Against this background, blending interactive information filtering with recommender techniques seems to be a promising approach to overcome limitations of the individual approaches. Generally, increasing user control and interactivity in RS as well as improving user experience have been described as important design goals [16,29] but are still not optimally realized in existing systems. Introducing more interactivity in RS, however, can be achieved in many different ways which raises the question how the various options can be mapped out in a more systematic manner. Several authors have proposed ways to classify and structure the different aspects that pertain to user interaction with a RS. One perspective relates to the process and the cognitive activities that users perform when moving from an initial intention to the final selection of an item. The need for a better understanding of users’ information seeking behavior has been stated, for example, in [24], where it is argued that “recommender systems need a deeper understanding of users and their information seeking tasks to be able to generate better recommendations”. While several models of users’ information seeking behavior have been proposed in the field of information retrieval (cf. [18,22]) these models seem not directly applicable to recommenders due to their focus on document collections. With a somewhat similar intention, a model showing different phases of a recommendation process with feedback cycles has been proposed in [30], identifying the four main phases: preference specification, recommendation generation, revision of preferences, and final decision. In other work, for instance, more general models of interaction in conversational [32] or critique-based [6] recommenders are presented. Another distinction can be made with respect to the methods by which user preferences are elicited. Here, explicit preference specification is often distinguished from implicit methods [13]. While in explicit preference specification a user consciously states desired properties of items or rates them, implicit methods attempt to learn the user’s preferences from a range of behavioral parameters such as clicking on an item to view details, or how long the user views the description of an item. Overall, however, a more general model of interactive recommending, representing the different objects a user may be interacting with and the interactive processes involved, is still missing.

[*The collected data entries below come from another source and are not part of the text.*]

/-- The effects of an L operation, or of MACD, with the writes they add; registers as they stand before the group. -/
def lEffect (c : Nat) (k : Core) (op : SOp) (w : Writes) (s : State) : Writes × State :=
  match k.accs op with
  | [] => (w, s)
  | x :: xs =>
    let store (rd : Nat) (w : Writes) : Writes × State := (w, storeVal c x (k.gr rd) s)
    let up (i : Nat) (w : Writes) : Writes := { w with x := w.x ++ [(.a, i, k.addrUp i)] }
    match op with
    | .ldo z u rd _ _ => let r := loadVal c x s; (w.lateG rd (extend z u r.1), r.2)
    | .ldp z u rd i => let r := loadVal c x s; (up i (w.lateG rd (extend z u r.1)), r.2)
    | .ldx z u rd _ _ => let r := loadVal c x s; (w.lateG rd (extend z u r.1), r.2)
    | .pop rd => let r := loadVal c x s; ({ w.lateG rd (BitVec.ofNat 32 r.1) with dsp := some (k.dsp + 4) }, r.2)
    | .sto _ rd _ _ => store rd w
    | .stp _ rd i => store rd (up i w)
    | .stx _ rd _ _ => store rd w
    | .push rd => store rd { w with dsp := some (k.dsp - 4) }
    | .swap rd _ =>
      let r := loadVal c { x with write := false } s
      let s := storeVal c x (k.gr rd) r.2
      (w.lateG rd (BitVec.ofNat 32 r.1), drainAll c s)
    | .macd acc neg _ i j =>
      let r := loadVal c x s
      let y := xs.headD x
      let q := loadVal c y r.2
      (k.macdOp acc neg i j (signedOf x.bytes r.1) (signedOf y.bytes q.1) w, q.2)
    | _ => (w, s)

/-- A transfer that a C operation takes: its target, and the status RETI restores. -/
def cJump (k : Core) (addr : Nat) (op : SOp) : Option (Nat × Option Word) :=
  let rel (off : Int) : Nat := (BitVec.ofInt 32 ((addr : Int) + 2 * off)).toNat
  match op with
  | .br off => some (rel off, none)
  | .call off => some (rel off, none)
  | .brdec off => if k.rpt = 1 then none else some (rel off, none)
  | .brr rs1 => some ((k.gr rs1).toNat, none)
  | .callr rs1 => some ((k.gr rs1).toNat, none)
  | .ret => k.frames.head?.map fun f => (f.addr, none)
  | .reti => k.frames.head?.map fun f => (f.addr, some f.status)
  | _ => none

/-- A trap of the C unit (R373, R377, R383): cause and SUB. -/
def cFault (m : Mach) (mem : Memory) (c : Nat) (k : Core) (addr : Nat) (op : SOp) : Option (Nat × Nat) :=
  let stack : Option (Nat × Nat) := match op with
    | .call _ => if 28 ≤ k.frames.length then some (3, 1) else none
    | .callr _ => if 28 ≤ k.frames.length then some (3, 1) else none
    | .ret => if k.frames.isEmpty then some (3, 2) else none
    | .reti => if k.frames.isEmpty then some (3, 2) else none
    | .trap code => some (5, code)
    | .brk => some (6, 0)
    | _ => none
  stack.orElse fun _ => match cJump k addr op with
    | some (t, _) => if t % 2 = 1 || badTarget m mem c t then some (2, 5) else none
    | none => none

/-- A REP prefix's count (R379, R405). -/
def repCount (k : Core) (op : SOp) : Option Nat :=
  match op with
  | .rep n => some n
  | .repr rs1 => some (k.gr rs1).toNat
  | _ => none

/-- The core leaves the group at `next`: the slot passes, a due transfer is taken, and where RETI restores REP_LIVE the body is repeated
(R374, R380, R404). -/
def Core.advance (m : Mach) (mem : Memory) (c : Nat) (next : Nat) (new : Option Jump) (k : Core) : Core :=
  let r := slotPass k.jumps next
  let k := { k with jumps := r.1 ++ new.toList, pc := r.2.1 }
  match r.2.2 with
  | some j =>
    match j.status with
    | some st =>
      let k := { k with jumps := ⟨0, j.target, some (setBit st stREP false)⟩ :: k.jumps }
      if st.getLsbD stREP then
        if k.rpt = 0 then { k with pc := (fetchAt m mem c k.pc).next } else { k with rep := some k.rpt.toNat }
      else k
    | none => k
  | none => k

/-- The C operations whose effect is more than a transfer: BRDEC, WAIT, and those that push (true) or pop a frame. -/
def SOp.isBrdec : SOp → Bool
  | .brdec _ => true
  | _ => false
def SOp.isWait : SOp → Bool
  | .wait => true
  | _ => false
def SOp.stackOp : SOp → Option Bool
  | .call _ => some true | .callr _ => some true | .ret => some false | .reti => some false
  | _ => none

/-- The call stack after a group (R377): a frame pushed with the address behind its delay groups, or the newest one gone. -/
def framesAfter (c : Nat) (g : Group) (k : Core) (live : List Syl) (s : State) : List Frame :=
  match live.findSome? fun y => y.op.stackOp with
  | some true => ⟨afterTwo s.m s.mem c k.jumps g.next, k.status, 0⟩ :: k.frames
  | some false => k.frames.drop 1
  | none => k.frames

/-- The core goes on behind a group (R373, R379, R404): the next iteration of a REP body, a transfer, a body that a REP sets up or skips, or
the next group. -/
def Core.leave (c : Nat) (g : Group) (jump : Option (Nat × Option Word)) (count : Option Nat) (s : State) (k : Core) : Core :=
  match k.rep with
  | some left =>
    if left ≤ 1 then ({ k with rep := none, rpt := 0 }).advance s.m s.mem c g.next none
    else { k with rep := some (left - 1), rpt := BitVec.ofNat 32 (left - 1) }
  | none =>
    let k := k.advance s.m s.mem c g.next (jump.map fun j => ⟨2, j.1, j.2⟩)
    match count with
    | some 0 => ({ k with rpt := 0 }).advance s.m s.mem c (fetchAt s.m s.mem c k.pc).next none
    | some n => { k with rpt := BitVec.ofNat 32 n, rep := some n }
    | none => k

/-- What the machine shows of a core that has issued the group at `addr`: PC; a WAIT that finds nothing pending; a group that an enabled vector
has waited for (R382); a Doze that was asked for. -/
def Mach.groupEnds (c addr : Nat) (waits : Bool) (k : Core) (m : Mach) : Mach :=
  let m := (m.setCore c k).setFld pgStrand (Strandctl.C_PC c) addr
  let m := if waits && (k.replay || m.irqDue c == 0) then m.setCoreSt c 3 else m
  let m := if m.irqDue c != 0 && k.stBit stIE then m.modCore c fun k => { k with defer := k.defer + 1 } else m
  m.dozeSettle c

/-- Every effect of a group whose accesses are ready and that does not trap. -/
def runGroup (c : Nat) (g : Group) (s : State) : State :=
  let k := s.m.core c
  let live := g.syls.filter fun y => k.pred y.pr
  let w := live.foldl (fun (w : Writes) (y : Syl) => k.mOp y.op (k.xyOp y.op w)) Writes.none
  let r := live.foldl (fun (a : Writes × State) (y : Syl) => lEffect c k y.op a.1 a.2) (w, s)
  let s := r.2
  let w := if live.any fun y => y.op.isBrdec then { r.1 with rpt := some (k.rpt - 1) } else r.1
  let q := { k.commit w with frames := framesAfter c g k live s, wbuf := (s.m.core c).wbuf, stall := none }
  let q := q.leave c g (live.findSome? fun y => cJump k g.addr y.op) (live.findSome? fun y => repCount k y.op) s
  { s with m := s.m.groupEnds c g.addr (live.any fun y => y.op.isWait) q }

/-! ## Stalls -/

/-- What a group waits for: room in the write buffer or its draining, accesses outside local memory, or nothing (R374, R376, R402). A
replaying core's loads come from the log. -/
inductive Waits where
  | ready
  | buffer
  | access (n : Nat)
  deriving DecidableEq, Repr

def Core.waits (k : Core) (syls : List Syl) : Waits :=
  let live := syls.filter fun y => k.pred y.pr
  let drains := live.any fun y => match y.op with | .sync => true | .swap _ _ => true | _ => false
  let accs := live.flatMap fun y => k.accs y.op
  let far := accs.filter fun x => x.outside
  let swaps := live.any fun y => match y.op with | .swap _ _ => true | _ => false
  let loads := (far.filter fun x => !x.write || swaps).length
  let stores := (far.filter fun x => x.write).length
  if drains && !k.wbuf.isEmpty then .buffer
  else if 0 < loads && !k.replay then .access loads
  else if 0 < stores && !swaps && !k.replay && decide (4 ≤ k.wbuf.length) then .buffer
  else .ready

/-- A group that does not trap runs, or waits. -/
def issueReady (c : Nat) (g : Group) (s : State) : State :=
  match (s.m.core c).waits g.syls with
  | .ready => runGroup c g s
  | .buffer => { s with m := s.m.modCore c fun k => { k with stall := some (g, 0) } }
  | .access n => { s with m := s.m.modCore c fun k => { k with stall := some (g, n) } }

/-- ACCESS_COMPLETE (R376): an outstanding access of a stalled core completes; with the last one the group takes effect, behind the stores
the core has buffered (R374). -/
def accessComplete (c : Nat) (s : State) : State :=
  match (s.m.core c).stall with
  | some (g, n + 1) =>
    if n = 0 then
      let s := drainAll c { s with m := s.m.modCore c fun k => { k with stall := none } }
      if s.m.coreSt c = 2 && !(s.m.core c).closing then runGroup c g s else s
    else { s with m := s.m.modCore c fun k => { k with stall := some (g, n) } }
  | _ => s

/-- WRITE_BUFFER_DRAIN (R374, R402, R546): the oldest buffered store reaches its region; a group that waits for the buffer tries again, and a
core under RESET stops once the buffer is empty. -/
def bufferDrain (c : Nat) (s : State) : State :=
  let s := drainOne c s
  let k := s.m.core c
  if k.closing then (if k.wbuf.isEmpty then { s with m := s.m.coreClose c } else s)
  else match k.stall with
    | some (g, 0) => issueReady c g { s with m := s.m.modCore c fun k => { k with stall := none } }
    | _ => s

3 A Model of Interactive Recommending

As outlined in the previous section, there are several useful models that either structure the user’s search process or that distinguish the different methods by which user preferences and feedback can be captured. Regardless of these proposals, a model that explicates the different interactions which may be tightly interwoven with the generation of recommendations, and that integrates goal-driven search behavior with reactive, response-driven user interactions, is still missing. To structure, detail and illustrate the different aspects of interactive recommendation processes we therefore propose a model that distinguishes different levels of user interactions as well as system components that take part in the process (Figure 1). The model presents three different interaction cycles that may be involved in interactive recommending. It must be noted, though, that not all interactive approaches to recommending will comprise all features shown in the model. In this sense, the model can also serve as a design space that helps to identity useful functions not yet present in current systems.

Figure 1 
          A model of interactive recommending.
Figure 1

A model of interactive recommending.

The model distinguishes three interaction cycles through which the user can potentially influence the recommendation process as well as the learning of a user-specific preference model. This user model, however, is an optional component which may not be present in all instantiations of the model. The three cycles describe the user’s interaction at three different levels: First, users usually interact with the application in which the recommender is embedded without necessarily interacting with the recommended items. At a second level, users can explicitly specify or modify their preferences, either as input for a (long-term) user model or in an interactive preference elicitation process that directly influences the recommendations produced. Thirdly, users can interact with the recommendations themselves by providing feedback on the relevance of the suggested items or by selecting them for subsequent actions, for instance, when buying a product.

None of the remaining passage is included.